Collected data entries
********

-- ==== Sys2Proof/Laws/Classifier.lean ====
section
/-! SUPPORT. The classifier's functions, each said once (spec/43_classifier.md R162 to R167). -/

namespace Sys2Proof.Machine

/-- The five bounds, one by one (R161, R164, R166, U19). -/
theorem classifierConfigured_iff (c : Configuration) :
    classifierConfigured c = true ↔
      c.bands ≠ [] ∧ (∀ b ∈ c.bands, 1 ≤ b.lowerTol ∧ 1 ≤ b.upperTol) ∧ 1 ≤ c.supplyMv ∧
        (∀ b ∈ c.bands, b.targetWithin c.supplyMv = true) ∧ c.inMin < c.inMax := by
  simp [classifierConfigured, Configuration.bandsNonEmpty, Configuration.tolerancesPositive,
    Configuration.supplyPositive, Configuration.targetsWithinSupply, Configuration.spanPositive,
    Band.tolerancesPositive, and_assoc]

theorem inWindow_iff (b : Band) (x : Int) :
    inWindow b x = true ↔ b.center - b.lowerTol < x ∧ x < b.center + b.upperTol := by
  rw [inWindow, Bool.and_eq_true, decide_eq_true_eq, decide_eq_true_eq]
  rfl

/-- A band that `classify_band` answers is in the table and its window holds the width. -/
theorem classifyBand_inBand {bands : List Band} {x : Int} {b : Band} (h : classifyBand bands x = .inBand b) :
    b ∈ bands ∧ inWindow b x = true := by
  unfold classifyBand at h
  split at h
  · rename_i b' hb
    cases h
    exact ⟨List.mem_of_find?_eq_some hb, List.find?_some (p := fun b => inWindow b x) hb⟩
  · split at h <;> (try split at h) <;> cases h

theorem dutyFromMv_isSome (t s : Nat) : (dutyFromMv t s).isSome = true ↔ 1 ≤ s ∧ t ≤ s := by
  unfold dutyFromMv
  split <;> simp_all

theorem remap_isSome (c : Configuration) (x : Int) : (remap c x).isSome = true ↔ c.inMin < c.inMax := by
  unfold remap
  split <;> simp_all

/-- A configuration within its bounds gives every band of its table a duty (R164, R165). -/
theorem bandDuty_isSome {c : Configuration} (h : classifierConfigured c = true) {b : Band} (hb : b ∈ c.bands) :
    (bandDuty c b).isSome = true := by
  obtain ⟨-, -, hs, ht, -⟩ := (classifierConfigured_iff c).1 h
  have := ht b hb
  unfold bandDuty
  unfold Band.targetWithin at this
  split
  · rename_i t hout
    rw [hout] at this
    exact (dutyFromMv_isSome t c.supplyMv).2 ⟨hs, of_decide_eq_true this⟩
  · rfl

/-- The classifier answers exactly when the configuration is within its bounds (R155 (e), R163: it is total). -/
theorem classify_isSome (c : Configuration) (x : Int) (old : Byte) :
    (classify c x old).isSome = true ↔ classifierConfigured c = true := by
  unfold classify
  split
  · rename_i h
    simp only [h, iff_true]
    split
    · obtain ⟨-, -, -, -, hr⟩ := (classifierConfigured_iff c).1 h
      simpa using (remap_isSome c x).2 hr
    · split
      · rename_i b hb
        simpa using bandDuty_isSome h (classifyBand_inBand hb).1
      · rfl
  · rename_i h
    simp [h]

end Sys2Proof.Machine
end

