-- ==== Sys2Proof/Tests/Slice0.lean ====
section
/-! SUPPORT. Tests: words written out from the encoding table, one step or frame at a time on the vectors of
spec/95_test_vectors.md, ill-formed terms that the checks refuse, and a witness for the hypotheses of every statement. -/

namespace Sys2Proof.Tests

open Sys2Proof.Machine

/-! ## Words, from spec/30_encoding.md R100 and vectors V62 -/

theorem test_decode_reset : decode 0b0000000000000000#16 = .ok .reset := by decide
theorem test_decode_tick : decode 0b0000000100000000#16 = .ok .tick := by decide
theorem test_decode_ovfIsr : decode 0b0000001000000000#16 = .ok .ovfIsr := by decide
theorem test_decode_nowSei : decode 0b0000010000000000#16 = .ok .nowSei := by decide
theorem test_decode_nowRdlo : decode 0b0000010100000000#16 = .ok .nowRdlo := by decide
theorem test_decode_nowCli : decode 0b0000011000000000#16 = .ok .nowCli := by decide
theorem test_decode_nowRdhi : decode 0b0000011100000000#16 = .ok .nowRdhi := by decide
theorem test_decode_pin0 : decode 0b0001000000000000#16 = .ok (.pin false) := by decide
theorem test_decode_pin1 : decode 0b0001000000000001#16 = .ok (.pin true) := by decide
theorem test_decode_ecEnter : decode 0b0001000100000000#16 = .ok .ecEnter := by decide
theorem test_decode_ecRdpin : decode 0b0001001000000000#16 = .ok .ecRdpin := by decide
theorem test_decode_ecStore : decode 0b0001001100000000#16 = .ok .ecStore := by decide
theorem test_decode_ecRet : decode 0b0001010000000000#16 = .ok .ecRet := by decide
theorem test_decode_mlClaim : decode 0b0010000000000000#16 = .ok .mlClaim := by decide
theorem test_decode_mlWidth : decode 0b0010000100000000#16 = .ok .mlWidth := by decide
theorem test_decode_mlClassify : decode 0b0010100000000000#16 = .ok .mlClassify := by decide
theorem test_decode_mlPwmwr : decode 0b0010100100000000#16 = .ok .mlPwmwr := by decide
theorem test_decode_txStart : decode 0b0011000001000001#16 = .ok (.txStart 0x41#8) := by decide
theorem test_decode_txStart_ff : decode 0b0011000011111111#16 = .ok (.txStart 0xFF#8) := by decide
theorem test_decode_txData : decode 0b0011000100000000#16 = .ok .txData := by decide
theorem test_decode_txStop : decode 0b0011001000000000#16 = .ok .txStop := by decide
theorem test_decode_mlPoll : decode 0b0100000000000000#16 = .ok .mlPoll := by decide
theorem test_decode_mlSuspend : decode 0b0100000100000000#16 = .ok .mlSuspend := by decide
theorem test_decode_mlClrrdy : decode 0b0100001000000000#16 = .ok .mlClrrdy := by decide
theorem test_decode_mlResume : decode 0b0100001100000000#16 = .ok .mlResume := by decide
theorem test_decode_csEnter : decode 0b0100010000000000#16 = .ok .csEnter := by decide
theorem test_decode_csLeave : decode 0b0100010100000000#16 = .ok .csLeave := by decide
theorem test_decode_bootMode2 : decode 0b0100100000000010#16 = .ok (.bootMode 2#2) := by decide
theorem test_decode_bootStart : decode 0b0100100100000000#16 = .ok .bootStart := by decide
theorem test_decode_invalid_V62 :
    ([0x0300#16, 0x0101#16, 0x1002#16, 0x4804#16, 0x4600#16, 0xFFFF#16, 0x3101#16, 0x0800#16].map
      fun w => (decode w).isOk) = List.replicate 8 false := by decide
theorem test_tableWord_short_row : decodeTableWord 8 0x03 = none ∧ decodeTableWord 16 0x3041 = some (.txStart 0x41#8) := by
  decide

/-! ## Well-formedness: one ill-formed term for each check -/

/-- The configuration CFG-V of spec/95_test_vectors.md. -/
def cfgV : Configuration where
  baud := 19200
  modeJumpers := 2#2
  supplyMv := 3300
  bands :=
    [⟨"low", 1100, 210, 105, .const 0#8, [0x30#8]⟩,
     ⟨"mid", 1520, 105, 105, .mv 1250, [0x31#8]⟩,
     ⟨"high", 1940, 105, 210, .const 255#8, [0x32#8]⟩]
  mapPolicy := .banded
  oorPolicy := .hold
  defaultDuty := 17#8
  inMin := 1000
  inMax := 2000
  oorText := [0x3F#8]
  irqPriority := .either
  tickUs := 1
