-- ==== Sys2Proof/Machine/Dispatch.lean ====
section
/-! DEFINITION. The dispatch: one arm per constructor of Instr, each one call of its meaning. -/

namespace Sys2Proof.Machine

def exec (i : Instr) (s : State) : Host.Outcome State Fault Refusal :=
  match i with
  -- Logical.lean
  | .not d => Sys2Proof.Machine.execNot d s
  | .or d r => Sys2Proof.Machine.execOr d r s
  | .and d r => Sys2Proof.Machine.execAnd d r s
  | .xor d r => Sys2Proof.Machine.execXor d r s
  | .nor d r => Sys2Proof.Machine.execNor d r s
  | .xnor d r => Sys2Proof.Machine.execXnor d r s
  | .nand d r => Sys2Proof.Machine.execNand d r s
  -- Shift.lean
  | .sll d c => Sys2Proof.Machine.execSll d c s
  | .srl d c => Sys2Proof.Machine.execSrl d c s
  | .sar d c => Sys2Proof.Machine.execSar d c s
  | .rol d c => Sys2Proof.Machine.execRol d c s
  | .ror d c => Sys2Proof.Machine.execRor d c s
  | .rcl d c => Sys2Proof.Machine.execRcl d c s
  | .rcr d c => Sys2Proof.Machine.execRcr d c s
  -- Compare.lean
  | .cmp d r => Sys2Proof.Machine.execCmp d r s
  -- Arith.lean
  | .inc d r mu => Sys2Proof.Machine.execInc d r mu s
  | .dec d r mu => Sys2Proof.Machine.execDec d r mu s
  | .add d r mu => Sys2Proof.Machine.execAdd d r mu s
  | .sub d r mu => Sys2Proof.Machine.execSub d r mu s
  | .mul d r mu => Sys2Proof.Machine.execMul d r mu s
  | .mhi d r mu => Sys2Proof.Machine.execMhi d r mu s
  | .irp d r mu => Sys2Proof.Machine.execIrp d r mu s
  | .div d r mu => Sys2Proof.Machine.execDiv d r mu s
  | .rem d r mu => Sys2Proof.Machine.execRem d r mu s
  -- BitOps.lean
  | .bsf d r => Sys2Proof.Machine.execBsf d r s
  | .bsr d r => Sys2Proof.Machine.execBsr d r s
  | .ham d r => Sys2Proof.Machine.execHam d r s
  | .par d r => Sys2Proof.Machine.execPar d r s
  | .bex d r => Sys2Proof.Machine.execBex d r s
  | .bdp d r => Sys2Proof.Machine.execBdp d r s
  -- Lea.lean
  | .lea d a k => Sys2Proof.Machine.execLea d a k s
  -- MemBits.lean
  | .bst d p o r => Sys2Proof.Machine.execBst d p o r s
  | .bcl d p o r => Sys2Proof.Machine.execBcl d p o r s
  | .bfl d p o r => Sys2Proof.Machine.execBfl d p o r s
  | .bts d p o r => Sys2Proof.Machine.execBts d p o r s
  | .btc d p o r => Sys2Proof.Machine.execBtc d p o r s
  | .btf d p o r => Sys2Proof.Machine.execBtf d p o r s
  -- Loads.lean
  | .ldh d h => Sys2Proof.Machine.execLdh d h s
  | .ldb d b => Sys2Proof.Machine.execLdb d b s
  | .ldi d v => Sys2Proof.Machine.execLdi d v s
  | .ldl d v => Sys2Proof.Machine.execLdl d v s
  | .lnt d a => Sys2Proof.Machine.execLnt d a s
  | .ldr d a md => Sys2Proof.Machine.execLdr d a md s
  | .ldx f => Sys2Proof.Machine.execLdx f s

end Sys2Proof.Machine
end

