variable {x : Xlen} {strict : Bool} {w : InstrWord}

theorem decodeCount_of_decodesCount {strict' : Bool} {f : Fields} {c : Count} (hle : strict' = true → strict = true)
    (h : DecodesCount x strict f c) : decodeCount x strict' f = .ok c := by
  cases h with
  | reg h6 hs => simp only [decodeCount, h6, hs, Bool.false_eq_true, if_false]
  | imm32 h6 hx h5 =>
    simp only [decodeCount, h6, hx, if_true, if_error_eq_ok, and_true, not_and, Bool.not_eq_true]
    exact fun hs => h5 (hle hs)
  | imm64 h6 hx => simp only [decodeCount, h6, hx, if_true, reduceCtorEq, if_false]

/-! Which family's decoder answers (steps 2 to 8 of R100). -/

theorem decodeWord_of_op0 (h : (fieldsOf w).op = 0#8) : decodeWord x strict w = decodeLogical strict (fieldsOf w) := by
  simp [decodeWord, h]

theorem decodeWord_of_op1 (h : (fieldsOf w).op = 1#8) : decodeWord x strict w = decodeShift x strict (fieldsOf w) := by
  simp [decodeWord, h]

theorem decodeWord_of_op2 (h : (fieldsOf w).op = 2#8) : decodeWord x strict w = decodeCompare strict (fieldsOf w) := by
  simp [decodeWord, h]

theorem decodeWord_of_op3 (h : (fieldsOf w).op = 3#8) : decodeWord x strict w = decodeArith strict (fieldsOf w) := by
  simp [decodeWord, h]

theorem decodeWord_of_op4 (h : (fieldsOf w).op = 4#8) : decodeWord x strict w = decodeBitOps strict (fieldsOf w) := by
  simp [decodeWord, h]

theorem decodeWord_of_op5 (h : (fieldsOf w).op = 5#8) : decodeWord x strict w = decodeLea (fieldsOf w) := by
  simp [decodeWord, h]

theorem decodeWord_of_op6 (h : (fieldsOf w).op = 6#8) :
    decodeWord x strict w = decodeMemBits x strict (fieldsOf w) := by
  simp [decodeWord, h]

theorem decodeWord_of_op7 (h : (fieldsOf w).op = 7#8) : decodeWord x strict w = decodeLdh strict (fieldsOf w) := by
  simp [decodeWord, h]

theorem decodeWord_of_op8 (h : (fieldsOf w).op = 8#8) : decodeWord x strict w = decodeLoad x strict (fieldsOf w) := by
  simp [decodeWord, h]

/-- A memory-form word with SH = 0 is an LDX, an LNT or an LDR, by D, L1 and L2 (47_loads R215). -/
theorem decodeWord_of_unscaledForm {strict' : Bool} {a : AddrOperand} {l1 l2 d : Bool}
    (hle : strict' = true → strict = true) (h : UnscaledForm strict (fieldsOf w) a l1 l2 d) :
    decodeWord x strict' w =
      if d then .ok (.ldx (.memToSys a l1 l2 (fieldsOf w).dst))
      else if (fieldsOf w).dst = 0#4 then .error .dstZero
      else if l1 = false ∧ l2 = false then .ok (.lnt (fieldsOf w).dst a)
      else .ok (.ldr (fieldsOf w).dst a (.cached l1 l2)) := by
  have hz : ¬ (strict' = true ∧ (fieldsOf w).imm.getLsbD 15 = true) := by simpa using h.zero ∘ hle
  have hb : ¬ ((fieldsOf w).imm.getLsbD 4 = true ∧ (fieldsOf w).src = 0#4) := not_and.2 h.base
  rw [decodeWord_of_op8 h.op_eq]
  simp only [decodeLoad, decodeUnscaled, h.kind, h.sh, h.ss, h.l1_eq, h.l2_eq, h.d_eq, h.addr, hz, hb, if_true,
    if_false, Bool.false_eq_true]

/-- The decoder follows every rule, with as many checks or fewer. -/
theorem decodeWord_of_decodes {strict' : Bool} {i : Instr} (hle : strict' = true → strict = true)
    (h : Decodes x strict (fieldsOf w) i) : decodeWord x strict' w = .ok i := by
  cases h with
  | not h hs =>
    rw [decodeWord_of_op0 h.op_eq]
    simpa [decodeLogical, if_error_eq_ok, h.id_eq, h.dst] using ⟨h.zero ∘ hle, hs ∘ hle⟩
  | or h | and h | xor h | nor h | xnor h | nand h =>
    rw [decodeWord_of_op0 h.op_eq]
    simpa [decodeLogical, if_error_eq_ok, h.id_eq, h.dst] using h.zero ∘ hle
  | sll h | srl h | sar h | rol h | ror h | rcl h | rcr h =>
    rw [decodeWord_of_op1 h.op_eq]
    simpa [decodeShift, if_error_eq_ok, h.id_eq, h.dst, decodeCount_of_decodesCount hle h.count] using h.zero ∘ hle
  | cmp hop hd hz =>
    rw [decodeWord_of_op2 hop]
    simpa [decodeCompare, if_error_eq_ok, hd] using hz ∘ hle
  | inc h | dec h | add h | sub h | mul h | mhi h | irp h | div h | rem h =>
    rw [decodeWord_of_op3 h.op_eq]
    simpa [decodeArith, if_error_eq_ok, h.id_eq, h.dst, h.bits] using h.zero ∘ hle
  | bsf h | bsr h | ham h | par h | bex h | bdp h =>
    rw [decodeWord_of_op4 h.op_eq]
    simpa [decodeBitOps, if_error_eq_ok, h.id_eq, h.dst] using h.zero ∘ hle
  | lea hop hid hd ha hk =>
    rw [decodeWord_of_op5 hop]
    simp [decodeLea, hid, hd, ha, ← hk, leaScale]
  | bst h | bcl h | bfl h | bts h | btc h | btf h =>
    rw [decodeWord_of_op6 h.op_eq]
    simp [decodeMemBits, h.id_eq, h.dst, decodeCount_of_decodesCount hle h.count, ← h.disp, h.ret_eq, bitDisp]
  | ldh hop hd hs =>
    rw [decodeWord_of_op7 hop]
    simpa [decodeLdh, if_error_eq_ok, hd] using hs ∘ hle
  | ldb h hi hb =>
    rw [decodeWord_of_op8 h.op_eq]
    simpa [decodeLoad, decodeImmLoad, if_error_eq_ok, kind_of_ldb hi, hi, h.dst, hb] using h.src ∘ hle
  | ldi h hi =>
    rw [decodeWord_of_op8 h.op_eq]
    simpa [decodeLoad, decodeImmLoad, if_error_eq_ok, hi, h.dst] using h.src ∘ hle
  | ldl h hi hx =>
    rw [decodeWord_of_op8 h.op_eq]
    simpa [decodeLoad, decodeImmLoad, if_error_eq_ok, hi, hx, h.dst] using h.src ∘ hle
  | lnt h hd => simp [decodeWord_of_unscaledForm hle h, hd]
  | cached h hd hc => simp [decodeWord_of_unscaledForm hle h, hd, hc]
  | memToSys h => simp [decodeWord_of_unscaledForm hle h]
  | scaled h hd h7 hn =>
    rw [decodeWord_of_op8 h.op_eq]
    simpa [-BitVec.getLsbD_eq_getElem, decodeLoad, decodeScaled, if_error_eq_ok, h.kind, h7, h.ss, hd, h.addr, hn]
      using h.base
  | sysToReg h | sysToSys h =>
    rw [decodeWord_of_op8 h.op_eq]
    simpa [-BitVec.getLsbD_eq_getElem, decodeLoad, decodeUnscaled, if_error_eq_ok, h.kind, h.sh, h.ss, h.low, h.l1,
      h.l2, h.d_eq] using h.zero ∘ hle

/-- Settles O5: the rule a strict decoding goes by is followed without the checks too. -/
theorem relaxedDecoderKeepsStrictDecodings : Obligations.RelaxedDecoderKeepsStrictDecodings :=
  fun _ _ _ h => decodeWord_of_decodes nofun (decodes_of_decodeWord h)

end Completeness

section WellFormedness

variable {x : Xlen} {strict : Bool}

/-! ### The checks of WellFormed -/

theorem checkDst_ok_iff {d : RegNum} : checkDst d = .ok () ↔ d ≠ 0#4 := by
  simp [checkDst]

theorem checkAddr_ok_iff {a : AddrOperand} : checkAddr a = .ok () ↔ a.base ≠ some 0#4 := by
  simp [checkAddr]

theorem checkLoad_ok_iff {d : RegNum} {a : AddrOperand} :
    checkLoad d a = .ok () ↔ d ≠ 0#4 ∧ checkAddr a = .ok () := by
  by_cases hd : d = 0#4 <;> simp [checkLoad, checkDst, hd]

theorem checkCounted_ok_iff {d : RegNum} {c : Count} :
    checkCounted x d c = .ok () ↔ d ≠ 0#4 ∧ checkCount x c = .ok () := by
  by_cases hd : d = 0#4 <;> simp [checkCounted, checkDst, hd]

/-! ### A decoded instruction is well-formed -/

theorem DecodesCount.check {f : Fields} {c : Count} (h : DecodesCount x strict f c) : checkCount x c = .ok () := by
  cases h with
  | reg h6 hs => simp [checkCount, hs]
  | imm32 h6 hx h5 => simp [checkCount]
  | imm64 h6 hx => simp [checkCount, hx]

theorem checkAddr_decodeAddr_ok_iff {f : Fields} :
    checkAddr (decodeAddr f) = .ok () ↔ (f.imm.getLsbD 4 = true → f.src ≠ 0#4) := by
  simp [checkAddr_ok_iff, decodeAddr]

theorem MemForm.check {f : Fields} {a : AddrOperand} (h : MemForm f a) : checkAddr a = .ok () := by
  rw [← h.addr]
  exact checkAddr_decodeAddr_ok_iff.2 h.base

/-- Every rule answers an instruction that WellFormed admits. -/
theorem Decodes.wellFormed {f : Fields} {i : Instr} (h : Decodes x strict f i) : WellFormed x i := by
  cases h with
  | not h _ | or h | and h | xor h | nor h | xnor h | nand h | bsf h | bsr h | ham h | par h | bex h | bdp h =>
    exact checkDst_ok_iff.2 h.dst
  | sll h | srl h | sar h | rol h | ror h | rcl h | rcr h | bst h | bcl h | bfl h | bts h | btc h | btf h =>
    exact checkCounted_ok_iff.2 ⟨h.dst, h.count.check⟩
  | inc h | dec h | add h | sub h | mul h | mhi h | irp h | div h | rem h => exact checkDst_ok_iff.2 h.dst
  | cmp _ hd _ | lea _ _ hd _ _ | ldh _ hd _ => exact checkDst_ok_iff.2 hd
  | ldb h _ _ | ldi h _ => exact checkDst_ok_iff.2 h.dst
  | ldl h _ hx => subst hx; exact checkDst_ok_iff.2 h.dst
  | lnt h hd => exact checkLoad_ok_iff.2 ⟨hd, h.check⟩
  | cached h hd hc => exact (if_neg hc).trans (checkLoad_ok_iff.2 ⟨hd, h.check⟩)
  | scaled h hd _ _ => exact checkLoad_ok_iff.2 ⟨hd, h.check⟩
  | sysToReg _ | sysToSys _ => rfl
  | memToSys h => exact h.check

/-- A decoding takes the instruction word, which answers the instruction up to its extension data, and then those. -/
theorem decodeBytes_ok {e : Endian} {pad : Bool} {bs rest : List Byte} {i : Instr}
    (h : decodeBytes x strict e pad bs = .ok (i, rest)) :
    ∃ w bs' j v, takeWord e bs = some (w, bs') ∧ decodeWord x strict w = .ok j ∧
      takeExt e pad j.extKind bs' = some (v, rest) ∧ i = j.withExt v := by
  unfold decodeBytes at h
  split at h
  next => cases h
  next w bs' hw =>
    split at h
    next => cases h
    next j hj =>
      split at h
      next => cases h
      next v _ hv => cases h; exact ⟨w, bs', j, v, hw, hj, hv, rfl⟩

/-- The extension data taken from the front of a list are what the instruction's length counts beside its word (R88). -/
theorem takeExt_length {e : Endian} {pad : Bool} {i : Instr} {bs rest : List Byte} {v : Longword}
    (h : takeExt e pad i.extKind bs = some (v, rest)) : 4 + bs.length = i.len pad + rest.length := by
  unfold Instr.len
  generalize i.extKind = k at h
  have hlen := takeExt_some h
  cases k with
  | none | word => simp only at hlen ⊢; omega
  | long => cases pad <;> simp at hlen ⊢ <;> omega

********

• _TASK TO CARRY OUT_:
Transcribe, word for word, the data above from its first line through the line with "(bandDuty c b).isSome = true := by", and include nothing else.

• _RESULT_:
-- ==== Sys2Proof/Laws/Classifier.lean ====
section
/-! SUPPORT. The classifier's functions, each said once (spec/43_classifier.md R162 to R167). -/

namespace Sys2Proof.Machine

/-- The five bounds, one by one (R161, R164, R166, U19). -/
theorem classifierConfigured_iff (c : Configuration) :
    classifierConfigured c = true ↔
      c.bands ≠ [] ∧ (∀ b ∈ c.bands, 1 ≤ b.lowerTol ∧ 1 ≤ b.upperTol) ∧ 1 ≤ c.supplyMv ∧
        (∀ b ∈ c.bands, b.targetWithin c.supplyMv = true) ∧ c.inMin < c.inMax := by
  simp [classifierConfigured, Configuration.bandsNonEmpty, Configuration.tolerancesPositive,
    Configuration.supplyPositive, Configuration.targetsWithinSupply, Configuration.spanPositive,
    Band.tolerancesPositive, and_assoc]

theorem inWindow_iff (b : Band) (x : Int) :
    inWindow b x = true ↔ b.center - b.lowerTol < x ∧ x < b.center + b.upperTol := by
  rw [inWindow, Bool.and_eq_true, decide_eq_true_eq, decide_eq_true_eq]
  rfl

/-- A band that `classify_band` answers is in the table and its window holds the width. -/
theorem classifyBand_inBand {bands : List Band} {x : Int} {b : Band} (h : classifyBand bands x = .inBand b) :
    b ∈ bands ∧ inWindow b x = true := by
  unfold classifyBand at h
  split at h
  · rename_i b' hb
    cases h
    exact ⟨List.mem_of_find?_eq_some hb, List.find?_some (p := fun b => inWindow b x) hb⟩
  · split at h <;> (try split at h) <;> cases h

theorem dutyFromMv_isSome (t s : Nat) : (dutyFromMv t s).isSome = true ↔ 1 ≤ s ∧ t ≤ s := by
  unfold dutyFromMv
  split <;> simp_all

theorem remap_isSome (c : Configuration) (x : Int) : (remap c x).isSome = true ↔ c.inMin < c.inMax := by
  unfold remap
  split <;> simp_all

/-- A configuration within its bounds gives every band of its table a duty (R164, R165). -/
theorem bandDuty_isSome {c : Configuration} (h : classifierConfigured c = true) {b : Band} (hb : b ∈ c.bands) :
    (bandDuty c b).isSome = true := by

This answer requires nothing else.